Global Garden.....16oz....$16.75...in PET

Actual Shipping will be charged later.


This is the same Global Garden that many of you have known and loved, sweet Plumeria that doesn't discolor in CP soap and this fragrance sticks! I really want to get this one, for myself. 
How about this? 
If you buy it in a 5lb jug your price will drop to $16.00 a lb!!

It can't get much better than that can it? Now it's up to you wonderful soapers. Make sure to buy enough of this one to last for a little while. 

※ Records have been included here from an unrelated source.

-- ==== Sys2Proof/Machine/Fabric.lean ====
section
/-!
DEFINITION. The Benine fabric (11): the torus, packets as bytes, link blocks and retry, lane sparing, routing, route
epochs, multicast, flow control and the completion table.
-/
namespace Sys2Proof.Machine

/-! ## The torus (R295-R297, R311) -/

/-- A coordinate of a node address: dimension 0 W, 1 X, 2 Y, 3 Z (R295); any other stands for a ring of one. -/
def coord (node d : Nat) : Nat :=
  match d with
  | 0 => bits node 17 15
  | 1 => bits node 14 10
  | 2 => bits node 9 5
  | 3 => bits node 4 0
  | _ => 0

/-- A node address with a coordinate replaced. -/
def withCoord (node d c : Nat) : Nat :=
  match d with
  | 0 => putBits node 17 15 c
  | 1 => putBits node 14 10 c
  | 2 => putBits node 9 5 c
  | 3 => putBits node 4 0 c
  | _ => node

/-- The size of a ring (R296). -/
def State.ring (s : State) (d : Nat) : Nat := coord (s.fld Reg.bnlRing Fld.bnlRingSizeM1) d + 1

/-- The neighbour of coordinate `c` in a ring of `n`: direction 0 plus, 1 minus (R296). -/
def neighbour (n c dir : Nat) : Nat := if dir = 0 then (c + 1) % n else (c + n - 1) % n

/-- The adit of a dimension, direction and number (R297). -/
def aditOf (d dir j : Nat) : Nat := 6 * d + 3 * dir + j

/-- Dimension of an adit. -/
def aditDim (a : Nat) : Nat := a / 6
/-- Direction of an adit: 0 plus, 1 minus. -/
def aditDir (a : Nat) : Nat := a / 3 % 2

/-- The state of an adit. -/
def State.adit (s : State) (a : Nat) : Adit := Store.get Adit.idle s.adits a

/-- Change the state of an adit. -/
def State.modAdit (s : State) (a : Nat) (f : Adit → Adit) : State :=
  { s with adits := Store.modify Adit.idle s.adits a f }

/-- Is an adit up, on four lanes or three (Table 11.7). -/
def State.aditUp (s : State) (a : Nat) : Bool :=
  s.fld (Reg.bnlPortStat a) Fld.bnlPortStatState = 2 || s.fld (Reg.bnlPortStat a) Fld.bnlPortStatState = 3

/-- Set STATE and CAUSE of an adit. -/
def State.setPort (s : State) (a st cause : Nat) : State :=
  (s.setFld (Reg.bnlPortStat a) Fld.bnlPortStatState st).setFld (Reg.bnlPortStat a) Fld.bnlPortStatCause cause

/-! ## Packets as bytes (R303) -/

/-- The header of a packet (Table 11.3). -/
def pktHeader (p : Packet) : Nat :=
  packFields [
    (4, p.dst % 2 ^ 18 + p.cls % 8 * 2 ^ 18 + p.half.toNat * 2 ^ 21 + p.esc.toNat * 2 ^ 22 + p.mcast.toNat * 2 ^ 23
      + p.repoch % 256 * 2 ^ 24),
    (4, p.src % 2 ^ 18 + p.kind % 16 * 2 ^ 18 + p.hops % 256 * 2 ^ 22),
    (4, p.plen % 2 ^ 12 + p.last.toNat * 2 ^ 12 + p.prov.toNat * 2 ^ 13 + p.poison.toNat * 2 ^ 14
      + p.rsig.toNat * 2 ^ 15 + p.tepoch % 256 * 2 ^ 16),
    (4, p.xfer), (8, p.addr), (4, p.count), (2, p.rtally), (2, 0), (8, p.ticket), (8, 0)]

/-- The bytes of a packet as one little-endian number. -/
def pktBytes (p : Packet) : Nat := pktHeader p + 2 ^ 384 * (p.payload % 2 ^ (8 * p.plen))

/-- Flits of a packet (R303). -/
def pktFlits (p : Packet) : Nat := (48 + p.plen + 63) / 64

This is a 35lb minimum, but good news already have 25lbs sold!!!!!!!! dance:
.


----------



## Lynn_Theesfeld (Feb 21, 2010)

*Re: Global Garden FO...You'll like this one.*

ahhhhhhhh I just bought all the plumeria I am going to need hopefully for the year!! Wish I would've known!


----------



## 2Sticks (Dec 13, 2007)

*Re: Global Garden FO...You'll like this one.*

Well, hold off on buying BRV, we'll be doing this one soon and it's really, really good!


----------



## NubianSoaps.com (Oct 26, 2007)

*Re: Global Garden FO...You'll like this one.*

How fast does this floral move? Vicki


----------



## [email protected] (Sep 18, 2008)

*Re: Global Garden FO...You'll like this one.*

Vicki--if she doesn't answer here--SherrieC uses this. She had me bring her a sniffy of the Plumeria that I got from NDA to see if it was close if she couldn't get more of the Global Garden. She said it wasn't the same, but could comment on *how* different it is and how the GG behaves and such.


----------



## NubianSoaps.com (Oct 26, 2007)

*Re: Global Garden FO...You'll like this one.*

Well I loved the Plumeria you sent me Denise, will be curious how different this one is. It really isn't for me, although I would love to find a good strong floral that doesn't discolor at all. My daughter just did the WOW convention we do each year and the lotion in NDA's Plumeria sold out, as did almost all of her lotions so not sure we can guage it on that  I know that one of the Juicy scents she is doing I keep smelling it, and am getting some lotion to have, I am the least girly girl you could know, but dang I love that scent, I can't wait to soap it to see how it does!


----------



## nightskyfarm (Sep 7, 2009)

*Re: Global Garden FO...You'll like this one.*

Tamera, please put me down for 2 pounds. Thanks! PM me because my PayPal addy is not the same as the one published here.


----------



## SherrieC (Oct 26, 2007)

*Re: Global Garden FO...You'll like this one.*

This one is intense, I took samples of nine different bottles of lotion into the central office of the small school where I drive bus before Christmas break, I think there is 65 employees total so small school. I asked for the orders on Friday, so I could make and deliver Monday. I go orders for 19 bottles of the global garden lotion. My step mom's screaming for more in florida, and the store in town is out. If I couldn't get this I was going to beg the ### and order my own 35 lbs.


----------



## 2Sticks (Dec 13, 2007)

*Re: Global Garden FO...You'll like this one.*

Jennifer, I have you down for 2 and will PM you.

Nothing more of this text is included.